Tokuue J, Hayashi J, Hata Y, Nakahara K, Ikeda Y
Department of Medicine and Gerontology, Kyorin University, Tokyo, Japan.
Thromb Haemost. 1996 May;75(5):833-7.
Platelet activation induced by shear forces occurring in a stenosed coronary artery is one of the mechanisms of coronary thrombosis. We evaluated the shear-induced platelet aggregation (SIPA) dynamics in patients with effort angina during treadmill exercise. SIPA was measured by a rotational cone-plate aggregometer. SIPA was markedly increased by exercise from 71.2 +/- 8.9% to 81.9 +/- 7.6% (p < 0.01) in the patient group. Although epinephrine concentrations were elevated, its rate of increase was not correlated with that of SIPA. Yohimbine partially inhibited the exercise-induced increase in SIPA. In contrast, a significant correlation between the changing rate of plasma von Willebrand factor (vWF) larger multimers and that of SIPA (r = 0.74, p < 0.05) was observed. Exercise-augmented SIPA is probably dependent on an increase in vWF larger multimers rather than platelet alpha2-receptor activation. Prevention of the interaction between vWF and its platelet receptors may play some role in decreasing the risk of coronary thrombosis during exercise.

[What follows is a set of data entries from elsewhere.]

-- ==== Sys2Proof/Machine/Firing.lean ====
section
/-! DEFINITION. The start and the steps of a firing (01 R42 to R46, R52). -/

namespace Sys2Proof.Machine

/-- Whether a tile may start work: its lease's units run and no debugger halts it. -/
def tileRuns (s : State) (k : Nat) : Bool :=
  match (s.tile k).lease with
  | none => false
  | some l => leaseLive s l && !(s.tile k).halted

/-- R43, R46: the earliest-ready actor starts; its output room stays reserved because no other actor writes its queues. -/
def startFiring (s : State) (k : Nat) : State :=
  let t := (s.tile k).note
  match t.firing, t.readyQ with
  | none, i :: r =>
    let d := t.desc i
    s.setTile k { t with
      readyQ := r
      aged := t.aged - 1
      firing := some { actor := i, step := dEntry d, lane := dLane0 d } }
  | _, _ => s.setTile k t

/-- R46. The tile scheduler starts the earliest-ready actor. -/
def execActorFiringStart (tile : Nat) (s : State) : Out :=
  .next (if tileRuns s tile then startFiring s tile else s)

/-- R45, R275: a step that reads bank data in some lane waits until that lane's node has delivered it. -/
def Tile.stepWaits (t : Tile) (f : Firing) : Bool :=
  let d := t.desc f.actor
  (List.range (dLanes d)).any (fun j =>
    let l := dLane0 d + j
    let w := t.op f.step l
    Tbl.get 0 t.nodeOut l != 0 && !t.word1 (dEntry d) l (f.step - dEntry d)
      && (w.fld 22 3 == 7 || (twoSrc w && w.fld 19 3 == 7)))

/-- Whether a queue that a word reads n times can give them: it is closed, or it holds n tokens. -/
def Tile.canPop (t : Tile) (i code n : Nat) : Bool :=
  if 2 ≤ code && code ≤ 5 then (t.act i).closed.contains (code - 2) || n ≤ countToks (t.iq (code - 2)) else true

/-- Whether the lane's word finds its operands: by R13 and R44 it always does, but for words that an OPW wrote. -/
def Tile.laneFed (t : Tile) (f : Firing) : Bool :=
  let w := t.op f.step f.lane
  let a := w.fld 22 3
  let b := w.fld 19 3
  let i := f.actor
  let o := w.fld 25 7
  if o = 0x2C then
    let sq := dSelq (t.desc i)
    if (t.act i).closed.contains sq then true
    else match t.iq sq with
      | [] => false
      | x :: _ =>
        if x.kind = 2 || x.kind = 3 then true
        else
          let c := if x.pay.fld 0 1 = 0 then a else b
          t.canPop i c (if c = sq + 2 then 2 else 1)
  else if o = 0x3C then true
  else if twoSrc w then t.canPop i a 1 && t.canPop i b (if a = b then 2 else 1)
  else t.canPop i a 1

/-- Whether the lane that the firing has reached is word 1 of a memory node, which only passes the chain (R66). -/
def Tile.atWord1 (t : Tile) (f : Firing) : Bool :=
  let d := t.desc f.actor
  t.word1 (dEntry d) f.lane (f.step - dEntry d)

/-- Whether a tile is inside a step. -/
def Tile.midStep (t : Tile) : Bool :=
  match t.firing with
  | none => false
  | some f => f.lane != dLane0 (t.desc f.actor)

/-- R320: whether the next lane accesses a bank that has served a later unit in this fc. -/
def bankLate (s : State) (k : Nat) : Bool :=
  let t := s.tile k
  match t.firing with
  | none => false
  | some f =>
    let o := (t.op f.step f.lane).fld 25 7
    (o == 0x48 || o == 0x49) && !t.atWord1 f && lateFor s (.bank k) 0

/-- R281: whether a lane's RCSEND finds room for two tokens in the class-3 injection buffer. -/
def Tile.rcRoom (t : Tile) (f : Firing) : Bool :=
  (t.op f.step f.lane).fld 25 7 != 0x60 || (t.chan injKey).length + 2 ≤ chanCap

/-- Whether the next lane of a tile's firing has what it needs; no PHASEN waits (R282). -/
def Tile.laneCan (t : Tile) : Bool :=
  match t.firing with
  | none => false
  | some f => f.wait.isNone && !(!t.midStep && t.stepWaits f) && (t.atWord1 f || (t.laneFed f && t.rcRoom f))

/-- Whether the firing's next lane has its turn: its tile runs, or the step is under way (R52). -/
def laneDue (s : State) (k : Nat) : Bool := (s.tile k).laneCan && (tileRuns s k || (s.tile k).midStep)

/-- Whether the firing's next lane may run in this fc. -/
def laneMay (s : State) (k : Nat) : Bool := laneDue s k && !bankLate s k

/-- One lane of the firing of the step's tile. -/
def runLane (s : State) : State :=
  let t := s.ct
  let f := firingOf s
  let w := t.op f.step f.lane
  if t.atWord1 f then laneDone s f.chain
  else if isNodeWord w then nodeRun (NW.of w (t.op (f.step + 1) f.lane)) s
  else elemRun (EW.of w) s

/-- The lanes of a step, until the step ends or a lane waits. -/
def runLanes (step : Nat) (s : State) : Nat → State
  | 0 => s
  | n + 1 =>
    match s.ct.firing with
    | none => s
    | some f => if f.step = step && laneMay s s.cur.tile then runLanes step (runLane s) n else s

/-- R45. One step of a firing runs across the span's lanes. -/
def execFiringStep (tile : Nat) (s : State) : Out :=
  let s1 : State := { s with cur := { s.cur with tile } }
  .next (match (s.tile tile).firing with
    | none => s
    | some f => runLanes f.step s1 8)

/-- One lane of a tile as a step of its own: the state with the step's tile and word, and the instruction to run. There
is none when no lane may run, when the lane holds word 1 of a node, or when the word is no operation. A memory node's
two words are run from their fields, as its instruction's arm of exec runs them. -/
def laneTurn (s : State) (k : Nat) : State × Option Instr :=
  if !laneMay s k then (s, none)
  else
    let s1 : State := { s with cur := { s.cur with tile := k } }
    let t := s1.ct
    let f := firingOf s1
    let w := t.op f.step f.lane
    let s2 : State := { s1 with cur := { s1.cur with word := w } }
    if t.atWord1 f then (laneDone s2 f.chain, none)
    else if isNodeWord w then (nodeRun (NW.of w (t.op (f.step + 1) f.lane)) s2, none)
    else
      match decodeElement w with
      | .ok i => (s2, some i)
      | .error _ => (laneDone s2 none, none)

end Sys2Proof.Machine
end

在狭窄冠状动脉中由剪切力诱导的血小板活化是冠状动脉血栓形成的机制之一。我们评估了运动性心绞痛患者在跑步机运动期间剪切诱导的血小板聚集(SIPA)动态变化。通过旋转锥板式聚集仪测量SIPA。在患者组中,运动使SIPA从71.2±8.9%显著增加至81.9±7.6%(p<0.01)。虽然肾上腺素浓度升高,但其增加速率与SIPA的增加速率不相关。育亨宾部分抑制运动诱导的SIPA增加。相反,观察到血浆血管性血友病因子(vWF)较大多聚体的变化率与SIPA的变化率之间存在显著相关性(r = 0.74,p<0.05)。运动增强的SIPA可能依赖于vWF较大多聚体的增加,而不是血小板α2受体的激活。预防vWF与其血小板受体之间的相互作用可能在降低运动期间冠状动脉血栓形成风险中发挥一定作用。